Model provenance detection and family identification toolkit
Project description
Model Provenance Kit
Part of Cisco AI Defense - Open-source AI security scanners, developer tools, and research from Cisco.
Model Provenance Kit is a Python toolkit and CLI for detecting model provenance. It determines whether a machine learning model derives from a known base model family by comparing multi-signal fingerprints extracted from weights, tokenizers, and architecture metadata.
Key Features
- Pairwise comparison: compare any two models head-to-head across 8 provenance signals.
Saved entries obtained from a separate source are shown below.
/-- BRT_RELOC[i] (R282). -/
structure Reloc where
  /-- i (R282). -/
  id : Nat := 0
  /-- BERTH (R282). -/
  berth : Nat := 0
  /-- MEMBER (R282). -/
  member : Nat := 0
  /-- N (R282). -/
  n : Nat := 0
  /-- HEAD (R282). -/
  head : Hd := 0
  /-- TRACK (R282). -/
  track : Nat := 0
  /-- SLOT (R282). -/
  slot : Nat := 0
  /-- GEN (R282). -/
  gen : Nat := 0
  deriving DecidableEq, Repr

/-- The open spare band of one head (R281). -/
structure Spare where
  /-- head (R281). -/
  head : Hd := 0
  /-- first track of the window (R281). -/
  first : Nat := 0
  /-- tracks of the window (R281). -/
  tracks : Nat := 0
  /-- GEN (R281). -/
  gen : Nat := 0
  /-- slots appended (R281). -/
  used : Nat := 0
  deriving DecidableEq, Repr

/-- BRT_RBLD[e] (R285). -/
structure Rbld where
  /-- e (R285). -/
  id : Nat := 0
  /-- REPL_SEG (R285). -/
  replSeg : Nat := 4194303
  /-- START (R285). -/
  start : Nat := 0
  /-- PROGRESS (R285). -/
  progress : Nat := 0
  /-- BERTH (R285). -/
  berth : Nat := 0
  /-- MEMBER (R285). -/
  member : Nat := 0
  /-- OLD_HEAD (R285). -/
  oldHead : Hd := 0
  /-- NEW_HEAD (R285). -/
  newHead : Hd := 0
  /-- KIND: false RECONSTRUCT, true COPY (R285). -/
  copy : Bool := false
  /-- STATE: 0 FREE, 1 WAITING, 2 ACTIVE, 3 SWITCHING, 4 DONE, 5 ABANDONED (R285). -/
  st : Nat := 0
  /-- MARGIN (R285). -/
  margin : Nat := 0
  /-- LOST_ROWS (R285). -/
  lostRows : Nat := 0
  deriving DecidableEq, Repr

/-- BRT_LOST[i] (R293). -/
structure Lost where
  /-- TYPE: false ROW, true BERTH (R293). -/
  berthType : Bool := false
  /-- MEMBERS, bits set (R293). -/
  members : List Nat := []
  /-- BERTH (R293). -/
  berth : Nat := 0
  /-- STRIPE (R293). -/
  stripe : Nat := 0
  /-- ROW (R293). -/
  row : Nat := 0
  /-- TIME (R293). -/
  time : Nat := 0
  deriving DecidableEq, Repr

/-- One reshape in progress (R298 to R300). -/
structure Reshape where
  /-- KIND: false LAYOUT, true MOVE (R298). -/
  move : Bool := false
  /-- namespace or berth (R298). -/
  target : Nat := 0
  /-- new layout (R298). -/
  layout : Nat := 0
  /-- berth bound beside the old one (R299). -/
  newBerth : Option Nat := none
  /-- berth being copied (R299). -/
  oldBerth : Option Nat := none
  /-- START of a MOVE (R299). -/
  start : Nat := 0
  /-- stripes copied (R299). -/
  copied : Nat := 0
  /-- mailbox and SEQ of the BRT_RESHAPE (R441). -/
  mb : Option (Mb × Nat) := none
  deriving DecidableEq, Repr

/-- Health and rebuild parameters (R304). -/
structure RbldPar where
  /-- HEAD_ACQ_MAX (R304). -/
  headAcqMax : Nat := 3
  /-- HEAD_UNC_MAX (R304). -/
  headUncMax : Nat := 256
  /-- RELOC_FAIL (R304). -/
  relocFail : Nat := 4096
  /-- RELEASE_MAX (R304). -/
  releaseMax : Nat := 3
  /-- ACT_SEEK_MAX (R304). -/
  actSeekMax : Nat := 8
  /-- WEAK_RELOC (R304). -/
  weakReloc : Bool := true
  /-- RELOC_TRACKS (R304). -/
  relocTracks : Nat := 32
  /-- REBUILD_FLOOR (R304). -/
  rebuildFloor : Nat := 5
  /-- REBUILD_CRIT (R304). -/
  rebuildCrit : Nat := 20
  /-- RESHAPE_SHARE (R304). -/
  reshapeShare : Nat := 5
  /-- RESHAPE_PAR (R304). -/
  reshapePar : Nat := 4
  deriving DecidableEq, Repr

/-- Rebuild engine: BRT_RBLD_STATUS (R303); the RO bits REBUILDING, CRITICAL, SPREAD_LOST and PENDING are computed from the tables. -/
structure RbldEng where
  /-- NO_SPACE (R303). -/
  noSpace : Bool := false
  /-- HEAD_FAILED (R303). -/
  headFailed : Bool := false
  /-- HEAD_RETIRED (R303). -/
  headRetired : Bool := false
  /-- ACT_FAILED (R303). -/
  actFailed : Bool := false
  /-- ROW_LOST (R303). -/
  rowLost : Bool := false
  /-- BERTH_LOST (R303). -/
  berthLost : Bool := false
  /-- LOST_OVF (R303). -/
  lostOvf : Bool := false
  /-- RELOC_FULL (R303). -/
  relocFull : Bool := false
  /-- CKPT_MOVED (R303). -/
  ckptMoved : Bool := false
  /-- (berth, member, n) of sectors to relocate (R280). -/
  relocPend : List (Nat × Nat × Nat) := []
  /-- parameters in force (R304). -/
  par : RbldPar := {}
  /-- parameters set, in force from the next share window (R304). -/
  parNext : RbldPar := {}
  deriving DecidableEq, Repr

/-- One mooring (R312). -/
structure Mooring where
  /-- SQ_BASE (R312). -/
  sqBase : Nat := 0
  /-- CQ_BASE (R312). -/
  cqBase : Nat := 0
  /-- SQ_SIZE (R312). -/
  sqSize : Nat := 0
  /-- CQ_SIZE (R312). -/
  cqSize : Nat := 0
  /-- SQ_TAIL (R312). -/
  sqTail : Nat := 0
  /-- SQ_FETCH (R312). -/
  sqFetch : Nat := 0
  /-- CQ_TAIL (R312). -/
  cqTail : Nat := 0
  /-- CQ_HEAD (R312). -/
  cqHead : Nat := 0
  /-- VECTOR (R312). -/
  vector : Nat := 0
  /-- IEN (R312). -/
  ien : Bool := false
  /-- PHASE (R312). -/
  phase : Bool := true
  /-- STATE: 0 FREE, 1 ACTIVE, 2 FROZEN, 3 DELETING (R312). -/
  st : Nat := 0
  /-- FUNC (R312). -/
  func : Fn := 0
  /-- QPRIO (R312). -/
  qprio : Nat := 0
  /-- QID (R312). -/
  qid : Nat := 0
  /-- INFLIGHT (R312). -/
  inflight : Nat := 0
  /-- the submission queue exists (R352). -/
  sqMade : Bool := false
  /-- the completion queue exists (R352). -/
  cqMade : Bool := false
  /-- consecutive entries granted in the burst (R316). -/
  granted : Nat := 0
  deriving DecidableEq, Repr

/-- A doorbell write waiting in a port's FIFO (R314). -/
structure DbWrite where
  /-- function (R314). -/
  func : Fn := 0
  /-- queue (R314). -/
  qid : Nat := 0
  /-- CQ head doorbell (R314). -/
  cq : Bool := false
  /-- value written (R314). -/
  value : Nat := 0
  deriving DecidableEq, Repr

/-- QUAY_ALLOT[f] (R322). -/
structure Allot where
  /-- W_MEDIA (R322). -/
  wMedia : Nat := 100
  /-- W_BYTE (R322). -/
  wByte : Nat := 100
  /-- W_CMD (R322). -/
  wCmd : Nat := 100
  /-- MT_CAP (R322). -/
  mtCap : Nat := 0
  /-- CAP_HARD (R322). -/
  capHard : Bool := false
  deriving DecidableEq, Repr

/-- One function with anything but its reset values (R305 to R322, R361). -/
structure Func where
  /-- function index (R305). -/
  idx : Fn := 0
  /-- CC.EN (R309). -/
  en : Bool := false
  /-- CC.AMS: 0 round robin, 1 weighted round robin with urgent (R316). -/
  ams : Nat := 0
  /-- CSTS.RDY (R520). -/
  rdy : Bool := false
  /-- CSTS.CFS (R522). -/
  cfs : Bool := false
  /-- VQ resources assigned (flexible) (R310). -/
  vq : Nat := 0
  /-- VI resources assigned (flexible) (R310). -/
  vi : Nat := 0
  /-- a VF is online; every VF is Offline at reset (R310). -/
  online : Bool := false
  /-- QUAY_ALLOT (R322). -/
  allot : Allot := {}
  /-- TAG_LIMIT (R361). -/
  tagLimit : Nat := 1024
  /-- A_C in 2^-48 device-seconds per unit of weight (R317). -/
  aC : Int := 0
  /-- A_B (R317). -/
  aB : Int := 0
  /-- A_M (R317). -/
  aM : Int := 0
  /-- eligible at the last arbiter cycle (R318). -/
  eligible : Bool := false
  /-- actuator-µs used in the current 1 s window (R319). -/
  mtUsed : Nat := 0
  /-- held by its cap (R319). -/
  capHeld : Bool := false
  /-- µs from which the present hold counts (R334). -/
  capSince : Option Nat := none
  /-- Arbitration feature AB (R316). -/
  ab : Nat := 0
  /-- LPW (R316). -/
  lpw : Nat := 0
  /-- MPW (R316). -/
  mpw : Nat := 0
  /-- HPW (R316). -/
  hpw : Nat := 0
  /-- grants left to the high class in the round (R316). -/
  hLeft : Nat := 0
  /-- grants left to the medium class (R316). -/
  mLeft : Nat := 0
  /-- grants left to the low class (R316). -/
  lLeft : Nat := 0
  /-- rotating pointer over QID (R24). -/
  qPtr : Nat := 0
  /-- (FID, NSID or 0, value) of the features set (R324). -/
  features : List (Nat × Nat × Nat) := []
  /-- error information log, newest first: (SQID, CID, status field, NSID, command specific) (R356). -/
  errLog : List (Nat × Nat × Nat × Nat × Nat) := []
  /-- error count (R356). -/
  errCount : Nat := 0
  /-- parked Asynchronous Event Request (R339). -/
  aerParked : Option Tag := none
  /-- event types masked until their log is read (R359). -/
  aerMasked : List Nat := []
  /-- held events: (type, information, log page) (R359). -/
  aerHeld : List (Nat × Nat × Nat) := []
  /-- changed zone list: (NSID, zone) (R327). -/
  chgZones : List (Nat × Nat) := []
  /-- reservation notifications not read, oldest first: (type, NSID) (R324). -/
  rsvLog : List (Nat × Nat) := []
  /-- reservation notifications read, the log page count (R324). -/
  rsvSeen : Nat := 0
  /-- unit attentions: (initiator, ASC x 256 + ASCQ) (R355). -/
  unitAttn : List (Nat × Nat) := []
  /-- mode pages in force (R324). -/
  modePages : List (Nat × List Byte) := []
  /-- being re-initialised (R28). -/
  reinit : Bool := false
  /-- commands fetched, for the completions law (R26). -/
  fetched : Nat := 0
  /-- completions posted or counted as posted (R26). -/
  posted : Nat := 0
  /-- D3hot (R306). -/
  d3 : Bool := false
  /-- START STOP UNIT stopped the unit (R324). -/
  stopped : Bool := false
  deriving DecidableEq, Repr

/-- One namespace definition (R325 to R327); kept in NOR. -/
structure Ns where
  /-- NSID, 1 to 1024 (R325). -/
  nsid : Nat := 0
  /-- command set: false NVM, true Zoned (R325). -/
  zoned : Bool := false
  /-- NSZE (R325). -/
  size : Nat := 0
  /-- LBA format (R326). -/
  lbaf : Nat := 0
  /-- protection information type, 0 none (R326). -/
  piType : Nat := 0
  /-- metadata as an extended LBA (R326). -/
  extended : Bool := false
  /-- layout (R274). -/
  layout : Nat := 0
  /-- controllers it is attached to (R309). -/
  attached : List Fn := []
  /-- order of creation (R325). -/
  created : Nat := 0
  /-- CONV_OP at its creation (R274). -/
  convOp : Nat := 7
  deriving DecidableEq, Repr

/-- Reservation state of one namespace (R309). -/
structure Rsv where
  /-- NSID (R309). -/
  nsid : Nat := 0
  /-- generation (R309). -/
  gen : Nat := 0
  /-- (controller or initiator, key) (R309). -/
  registrants : List (Nat × Nat) := []
  /-- holder and reservation type (R309). -/
  holder : Option (Nat × Nat) := none
  /-- reservations persist through power loss (R309). -/
  ptpl : Bool := true
  deriving DecidableEq, Repr

/-- Zone state (R327). -/
inductive ZSt where
  | empty
  | impOpen
  | expOpen
  | closed
  | full
  | readOnly
  deriving DecidableEq, Repr

/-- One zone not Empty, or with a berth (R239, R327). -/
structure Zone where
  /-- device-wide zone index (R249). -/
  idx : Nat := 0
  /-- namespace (R325). -/
  nsid : Nat := 0
  /-- zone number in the namespace (R327). -/
  no : Nat := 0
  /-- zone state (R327). -/
  st : ZSt := .empty
  /-- write pointer, blocks from the start of the zone (R536). -/
  wp : Nat := 0
  /-- berth bound (R239). -/
  berth : Option Nat := none
  /-- charges the tail reserve (R253). -/
  charged : Bool := false
  deriving DecidableEq, Repr

/-- One closed minute of the tally (R334). -/
structure TRec where
  /-- HELD_US (R334). -/
  heldUs : Nat := 0
  /-- ENERGY, mJ (R334). -/
  energy : Nat := 0
  /-- ACT_US_OTHER (R334). -/
  actOther : Nat := 0
  /-- ACT_US_WRITE (R334). -/
  actWrite : Nat := 0
  /-- ACT_US_READ (R334). -/
  actRead : Nat := 0
  /-- BYTES_WRITTEN (R334). -/
  bytesWritten : Nat := 0
  /-- BYTES_READ (R334). -/
  bytesRead : Nat := 0
  /-- OTHER (R334). -/
  other : Nat := 0
  /-- WRITES (R334). -/
  writes : Nat := 0
  /-- READS (R334). -/
  reads : Nat := 0
  /-- MINUTE (R334). -/
  minute : Nat := 0
  /-- SUSPECT (R334). -/
  suspect : Bool := false
  /-- PARTIAL (R334). -/
  partialMin : Bool := false
  /-- TS_VALID (R334). -/
  tsValid : Bool := false
  /-- TIMESTAMP (R334). -/
  timestamp : Nat := 0
  /-- the record's line was consumed poisoned (R370). -/
  bad : Bool := false
  deriving DecidableEq, Repr

/-- One tally ring with its open minute (R332, R335); key 0 to 1023 functions, 1024 device, 1025 background. -/
structure TRing where
  /-- ring (R335). -/
  key : Nat := 0
  /-- open minute (R332). -/
  cur : TRec := {}
  /-- energy remainder below 1 mJ, nJ (R332). -/
  nj : Nat := 0
  /-- closed minutes, newest first; empty without a vault image (R335). -/
  closed : List TRec := []
  /-- the next record carries PARTIAL (R335). -/
  nextPartial : Bool := true
  deriving DecidableEq, Repr

/-- The tally engine (R332 to R335). -/
structure Tally where
  /-- rings with any content (R335). -/
  rings : List TRing := []
  /-- the open minute is flagged SUSPECT (R26). -/
  suspectMin : Bool := false
  /-- calendar ms at the start of the open minute (R334). -/
  startMs : Nat := 0
  /-- startMs is calendar time (R334). -/
  startValid : Bool := false
  /-- a Set Features Timestamp ends this minute at the next whole calendar minute (R333). -/
  cutDue : Bool := false
  /-- minutes close on calendar minutes (R333). -/
  calendar : Bool := false
  deriving DecidableEq, Repr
- Database scan: scan a model against a reference database of known base-model fingerprints.
- Deep-signal fingerprints: download pre-computed weight fingerprints for weight-level matching.
- Multi-signal pipeline: combines metadata (MFI), tokenizer (TFV, VOA), and weight signals (EAS, NLF, LEP, END, WVC) into a single pipeline score.
- MFI gate: architecture metadata acts as a fast structural gate before expensive weight analysis.
- Two-layer caching: in-memory + disk JSON cache for fast repeat runs.
- Multiple output formats: Rich terminal table (default), JSON, or plain text.
- Streaming support: models over 20 GB are loaded via streaming to limit memory usage.
Reference Database
The bundled reference database contains fingerprints for ~150 base models spanning 45+ model families from 20+ publishers, ranging from 135M to 70B+ parameters. Covered publishers include:
Meta, Google, Alibaba, Microsoft, Mistral AI, DeepSeek, TII, Zhipu AI, NVIDIA, IBM, BigScience, OpenAI, Allen AI, Facebook AI, Stability AI, Hugging Face, Cohere, Databricks, Tencent, Moonshot AI, MiniMax, and more.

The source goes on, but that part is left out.